CoC: I think I remember reading that he really benefited, weight-wise, from your cooking...

CS: I try to help. I thought it was really cool how he was trying to keep that strong will-power to do good and loose weight. I was just cooking a lot on the grill. Just a lot of light stuff.

CoC: I remember going to a "Death for Life" benefit for B.E.T.A. and the National Multiple Sclerosis Society. A kind of record release party for _Symbolic_.


CoC: Is there any unofficial release party scheduled for _The Sound of Perseverance_?

CS: Not really, no. Probably just have a party at my house or something. You know, just a few friends. Nothing major. I'd like to do some benefits in the future for, like, the Humane Society. I love dogs and cats. I think that they are basically a lot better than people, most times.

CoC: I want to give a great deal of credit here to Nuclear Blast. They really seem to have come behind Death 110%, giving you guys some much deserved attention. I know Death had to have been pursued by any number of labels, so why Nuclear Blast?

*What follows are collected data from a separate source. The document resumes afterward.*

-- ==== Sys2Proof/Decode.lean ====
section
/-!
DEFINITION. The decoder (spec/30_encoding.md R92 to R97) and, after it, the encoder, each written from the opcode map of
R95. `opcodeMap` is that map as data, by which the decoder is judged (Obligations: the decoder accepts exactly the words
that match a row).
-/

namespace Sys2Proof

/-! ### Fields (R93) -/

/-- `op = w[15:12]` -/
def opField (w : Word) : Nibble := w.extractLsb' 12 4

/-- `x = w[11:8]` -/
def xField (w : Word) : Reg := w.extractLsb' 8 4

/-- `y = w[7:4]` -/
def yField (w : Word) : Reg := w.extractLsb' 4 4

/-- `n = w[3:0]` -/
def nField (w : Word) : Nibble := w.extractLsb' 0 4

/-- `nn = w[7:0]` -/
def nnField (w : Word) : Byte := w.extractLsb' 0 8

/-- `nnn = w[11:0]` -/
def nnnField (w : Word) : Addr12 := w.extractLsb' 0 12

/-! ### The decoder (R94): primary dispatch on `op`, secondary on the whole word, on `n` or on `nn` -/

/-- `op = 0`: secondary dispatch on the whole word. -/
def decodeOp0 (w : Word) : Option Instr :=
  if w = 0x00E0#16 then some .cls
  else if w = 0x00EE#16 then some .ret
  else none

/-- `op = 8`: secondary dispatch on `n`. -/
def decodeOp8 (x y : Reg) (n : Nibble) : Option Instr :=
  if n = 0x0#4 then some (.ldVxVy x y)
  else if n = 0x1#4 then some (.orVxVy x y)
  else if n = 0x2#4 then some (.andVxVy x y)
  else if n = 0x3#4 then some (.xorVxVy x y)
  else if n = 0x4#4 then some (.addVxVy x y)
  else if n = 0x5#4 then some (.subVxVy x y)
  else if n = 0x7#4 then some (.subnVxVy x y)
  else if n = 0x6#4 then some (.shrVxVy x y)
  else if n = 0xE#4 then some (.shlVxVy x y)
  else none

/-- `op = E`: secondary dispatch on `nn`. -/
def decodeOpE (x : Reg) (nn : Byte) : Option Instr :=
  if nn = 0x9E#8 then some (.skp x)
  else if nn = 0xA1#8 then some (.sknp x)
  else none

/-- `op = F`: secondary dispatch on `nn`. -/
def decodeOpF (x : Reg) (nn : Byte) : Option Instr :=
  if nn = 0x07#8 then some (.ldVxDt x)
  else if nn = 0x15#8 then some (.ldDtVx x)
  else if nn = 0x18#8 then some (.ldStVx x)
  else if nn = 0x1E#8 then some (.addIVx x)
  else if nn = 0x0A#8 then some (.ldVxK x)
  else if nn = 0x29#8 then some (.ldFVx x)
  else if nn = 0x33#8 then some (.ldBVx x)
  else if nn = 0x55#8 then some (.ldMemVx x)
  else if nn = 0x65#8 then some (.ldVxMem x)
  else none

/-- `decode(w)` (R94). `none` is a decode failure (R97). The patterns of R95 are read strictly: every fixed digit must
match (90_conflicts.md C3; log 8). -/
def decode (w : Word) : Option Instr :=
  let op := opField w
  let x := xField w
  let y := yField w
  let n := nField w
  let nn := nnField w
  let nnn := nnnField w
  if op = 0x0#4 then decodeOp0 w
  else if op = 0x1#4 then some (.jp nnn)
  else if op = 0x2#4 then some (.call nnn)
  else if op = 0x3#4 then some (.seVxNn x nn)
  else if op = 0x4#4 then some (.sneVxNn x nn)
  else if op = 0x5#4 then (if n = 0x0#4 then some (.seVxVy x y) else none)
  else if op = 0x6#4 then some (.ldVxNn x nn)
  else if op = 0x7#4 then some (.addVxNn x nn)
  else if op = 0x8#4 then decodeOp8 x y n
  else if op = 0x9#4 then (if n = 0x0#4 then some (.sneVxVy x y) else none)
  else if op = 0xA#4 then some (.ldI nnn)
  else if op = 0xB#4 then some (.jpV0 nnn)
  else if op = 0xC#4 then some (.rnd x nn)
  else if op = 0xD#4 then some (.drw x y n)
  else if op = 0xE#4 then decodeOpE x nn
  else decodeOpF x nn

/-- Why bytes are no instruction. -/
inductive DecodeReject where
  /-- fewer than the two bytes of an instruction (R92); safe, the fetch itself never hands over fewer -/
  | truncated
  /-- the word matches no row of R95: a decode failure with that word (R97) -/
  | unassigned (w : Word)
deriving DecidableEq, Repr

/-- The big-endian word of two bytes, the byte at the lower address in bits 15:8 (20_memory.md R66). -/
def wordOfBytes (hi lo : Byte) : Word := hi ++ lo

/-- The decoder on bytes as memory holds them: the instruction and the bytes after it, or a rejection by name. -/
def decodeBytes : List Byte → Except DecodeReject (Instr × List Byte)
  | hi :: lo :: rest =>
    match decode (wordOfBytes hi lo) with
    | some i => .ok (i, rest)
    | none => .error (.unassigned (wordOfBytes hi lo))
  | _ => .error .truncated

/-- The byte at the lower address of a stored word. -/
def highByte (w : Word) : Byte := w.extractLsb' 8 8

/-- The byte at the higher address of a stored word. -/
def lowByte (w : Word) : Byte := w.extractLsb' 0 8

/-- The instruction word that the opcode table's bits `w` of a row of `nbits` bits stand for: every bit above them is 0. -/
def tableWord (nbits w : Nat) : Word := BitVec.ofNat 16 (w % 2 ^ nbits)

/-- What the decoder reads from an instruction whose bits are `w`, numbered as spec/opcode_table.json numbers them. -/
def decodeTableWord (nbits w : Nat) : Option Instr :=
  match decodeBytes [highByte (tableWord nbits w), lowByte (tableWord nbits w)] with
  | .ok (i, _) => some i
  | .error _ => none

/-! ### The encoder: the column "Encoding" of the instruction rules, `match | x<<8 | y<<4 | n` and its shorter forms -/

/-- `x << 8` -/
def putX (x : Reg) : Word := x.setWidth 16 <<< 8

/-- `y << 4` -/
def putY (y : Reg) : Word := y.setWidth 16 <<< 4

/-- The word of an instruction (R95). -/
def encode : Instr → Word
  | .cls => 0x00E0#16
  | .ret => 0x00EE#16
  | .jp nnn => 0x1000#16 ||| nnn.setWidth 16
  | .call nnn => 0x2000#16 ||| nnn.setWidth 16
  | .seVxNn x nn => 0x3000#16 ||| putX x ||| nn.setWidth 16
  | .sneVxNn x nn => 0x4000#16 ||| putX x ||| nn.setWidth 16
  | .seVxVy x y => 0x5000#16 ||| putX x ||| putY y
  | .ldVxNn x nn => 0x6000#16 ||| putX x ||| nn.setWidth 16
  | .addVxNn x nn => 0x7000#16 ||| putX x ||| nn.setWidth 16
  | .ldVxVy x y => 0x8000#16 ||| putX x ||| putY y
  | .orVxVy x y => 0x8001#16 ||| putX x ||| putY y
  | .andVxVy x y => 0x8002#16 ||| putX x ||| putY y
  | .xorVxVy x y => 0x8003#16 ||| putX x ||| putY y
  | .addVxVy x y => 0x8004#16 ||| putX x ||| putY y
  | .subVxVy x y => 0x8005#16 ||| putX x ||| putY y
  | .subnVxVy x y => 0x8007#16 ||| putX x ||| putY y
  | .shrVxVy x y => 0x8006#16 ||| putX x ||| putY y
  | .shlVxVy x y => 0x800E#16 ||| putX x ||| putY y
  | .sneVxVy x y => 0x9000#16 ||| putX x ||| putY y
  | .ldI nnn => 0xA000#16 ||| nnn.setWidth 16
  | .jpV0 nnn => 0xB000#16 ||| nnn.setWidth 16
  | .rnd x nn => 0xC000#16 ||| putX x ||| nn.setWidth 16
  | .drw x y n => 0xD000#16 ||| putX x ||| putY y ||| n.setWidth 16
  | .skp x => 0xE09E#16 ||| putX x
  | .sknp x => 0xE0A1#16 ||| putX x
  | .ldVxDt x => 0xF007#16 ||| putX x
  | .ldDtVx x => 0xF015#16 ||| putX x
  | .ldStVx x => 0xF018#16 ||| putX x
  | .addIVx x => 0xF01E#16 ||| putX x
  | .ldVxK x => 0xF00A#16 ||| putX x
  | .ldFVx x => 0xF029#16 ||| putX x
  | .ldBVx x => 0xF033#16 ||| putX x
  | .ldMemVx x => 0xF055#16 ||| putX x
  | .ldVxMem x => 0xF065#16 ||| putX x

/-- The two bytes of an instruction as memory holds them (R92). -/
def encodeBytes (i : Instr) : List Byte := [highByte (encode i), lowByte (encode i)]

/-! ### The opcode map as data -/

/-- One row of R95: a word belongs to it exactly when `w & mask = pat`. -/
structure OpcodeRow where
  /-- the row's mnemonic in spec/opcode_table.json -/
  mnemonic : String
  /-- the column `match` -/
  pat : Word
  /-- the column `mask` -/
  mask : Word
deriving DecidableEq, Repr

/-- A word selects the row (R94). -/
def OpcodeRow.selects (r : OpcodeRow) (w : Word) : Bool := w &&& r.mask == r.pat

/-- Rows 1 to 9 of R95. -/
def opcodeRowsA : List OpcodeRow :=
  [⟨"CLS", 0x00E0, 0xFFFF⟩, ⟨"RET", 0x00EE, 0xFFFF⟩, ⟨"JP_nnn", 0x1000, 0xF000⟩, ⟨"CALL_nnn", 0x2000, 0xF000⟩,
   ⟨"SE_Vx__nn", 0x3000, 0xF000⟩, ⟨"SNE_Vx__nn", 0x4000, 0xF000⟩, ⟨"SE_Vx__Vy", 0x5000, 0xF00F⟩,
   ⟨"LD_Vx__nn", 0x6000, 0xF000⟩, ⟨"ADD_Vx__nn", 0x7000, 0xF000⟩]

/-- Rows 10 to 23 of R95. -/
def opcodeRowsB : List OpcodeRow :=
  [⟨"LD_Vx__Vy", 0x8000, 0xF00F⟩, ⟨"OR_Vx__Vy", 0x8001, 0xF00F⟩, ⟨"AND_Vx__Vy", 0x8002, 0xF00F⟩,
   ⟨"XOR_Vx__Vy", 0x8003, 0xF00F⟩, ⟨"ADD_Vx__Vy", 0x8004, 0xF00F⟩, ⟨"SUB_Vx__Vy", 0x8005, 0xF00F⟩,
   ⟨"SUBN_Vx__Vy", 0x8007, 0xF00F⟩, ⟨"SHR_Vx__Vy", 0x8006, 0xF00F⟩, ⟨"SHL_Vx__Vy", 0x800E, 0xF00F⟩,
   ⟨"SNE_Vx__Vy", 0x9000, 0xF00F⟩, ⟨"LD_I__nnn", 0xA000, 0xF000⟩, ⟨"JP_V0__nnn", 0xB000, 0xF000⟩,
   ⟨"RND_Vx__nn", 0xC000, 0xF000⟩, ⟨"DRW_Vx__Vy__n", 0xD000, 0xF000⟩]

/-- Rows 24 to 34 of R95. -/
def opcodeRowsC : List OpcodeRow :=
  [⟨"SKP_Vx", 0xE09E, 0xF0FF⟩, ⟨"SKNP_Vx", 0xE0A1, 0xF0FF⟩, ⟨"LD_Vx__DT", 0xF007, 0xF0FF⟩,
   ⟨"LD_DT__Vx", 0xF015, 0xF0FF⟩, ⟨"LD_ST__Vx", 0xF018, 0xF0FF⟩, ⟨"ADD_I__Vx", 0xF01E, 0xF0FF⟩,
   ⟨"LD_Vx__K", 0xF00A, 0xF0FF⟩, ⟨"LD_F__Vx", 0xF029, 0xF0FF⟩, ⟨"LD_B__Vx", 0xF033, 0xF0FF⟩,
   ⟨"LD__I___Vx", 0xF055, 0xF0FF⟩, ⟨"LD_Vx___I", 0xF065, 0xF0FF⟩]

/-- The complete opcode map (R95), in the table's order. -/
def opcodeMap : List OpcodeRow := opcodeRowsA ++ opcodeRowsB ++ opcodeRowsC

/-- An instruction's mnemonic in spec/opcode_table.json. -/
def mnemonicOf : Instr → String
  | .cls => "CLS"
  | .ret => "RET"
  | .jp _ => "JP_nnn"
  | .call _ => "CALL_nnn"
  | .seVxNn _ _ => "SE_Vx__nn"
  | .sneVxNn _ _ => "SNE_Vx__nn"
  | .seVxVy _ _ => "SE_Vx__Vy"
  | .ldVxNn _ _ => "LD_Vx__nn"
  | .addVxNn _ _ => "ADD_Vx__nn"
  | .ldVxVy _ _ => "LD_Vx__Vy"
  | .orVxVy _ _ => "OR_Vx__Vy"
  | .andVxVy _ _ => "AND_Vx__Vy"
  | .xorVxVy _ _ => "XOR_Vx__Vy"
  | .addVxVy _ _ => "ADD_Vx__Vy"
  | .subVxVy _ _ => "SUB_Vx__Vy"
  | .subnVxVy _ _ => "SUBN_Vx__Vy"
  | .shrVxVy _ _ => "SHR_Vx__Vy"
  | .shlVxVy _ _ => "SHL_Vx__Vy"
  | .sneVxVy _ _ => "SNE_Vx__Vy"
  | .ldI _ => "LD_I__nnn"
  | .jpV0 _ => "JP_V0__nnn"
  | .rnd _ _ => "RND_Vx__nn"
  | .drw _ _ _ => "DRW_Vx__Vy__n"
  | .skp _ => "SKP_Vx"
  | .sknp _ => "SKNP_Vx"
  | .ldVxDt _ => "LD_Vx__DT"
  | .ldDtVx _ => "LD_DT__Vx"
  | .ldStVx _ => "LD_ST__Vx"
  | .addIVx _ => "ADD_I__Vx"
  | .ldVxK _ => "LD_Vx__K"
  | .ldFVx _ => "LD_F__Vx"
  | .ldBVx _ => "LD_B__Vx"
  | .ldMemVx _ => "LD__I___Vx"
  | .ldVxMem _ => "LD_Vx___I"

end Sys2Proof
end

CS: There were several labels that were interested [in Death], but I've seen Nuclear Blast, for one thing, grow so rapidly over the past couple of years, as a label, that it's insane. It is because of good decisions that they have made by signing good bands. They have a lot of good bands on their label right now. They are a label that, unlike most other labels out there, stuck their necks out and signed all this metal. It has paid off because now they are -the- label! I saw that, believe me. As a fan, I recognize that, and, as a musician in a band that is suffering from -lack- of proper decision making from other labels; I saw them making a lot of good decisions. We started talking to each other and had several really good conversations about things. They know where I was coming from and I talked in great length about where the band has been, where it could go, and where it could have gone with the proper support from [Death's previous] labels. Nuclear Blast shared my viewpoints and we struck a deal. That was that. It just made perfect sense. I feel it is the making of a really good relationship.

CoC: When listening to _The Sound of Perseverance_, it sounds so multi-layered, dramatically heavy, and complex. Even more so than _Individual Thought Patterns_. How do you do it?

CS: Funny you should mention _Individual Thought Patterns_. This record kinda reminds me of the spirit of that, in a way, while I was moving into a fresh territory, as well. It kinda has that attitude of when I started writing for this record, I, for one thing, had my home studio set up and was able to do a lot of recording and experimenting with different leads, ideas, harmonies, playing the two guitars off of one another, and have two different guitar parts going on, as opposed to have them always doing the exact same thing. This opens up the possibilities for so many more melodies. It was a matter of just really experimenting with the material. We re-did the whole record two times before we even entered the studio with Jim Morris, so by the time we were at Morrisound, it was the most prepared I have ever been in my life.

CoC: Fantastic!

CS: Yeah! It paid off. We went in wanting to keep this [album] fresh. We know what we are doing, we know what we want do to. We worked with Jim Morris on _Symbolic_, so I knew exactly what to expect, which was nothing but good things. We recorded and mixed the album in three weeks, which is kinda really unheard of in the industry.


CS: It was cool. It felt great. I wanted to capture that "real vibe".

CoC: It definitely came across that way. When I listen to _The Sound of Perseverance_, it kinda feels like a musical excursion, like an adventure, clocking in at 56 minutes and change -- by far Death's longest release. Was there sometime you were trying to communicate with its length and get across to the listener?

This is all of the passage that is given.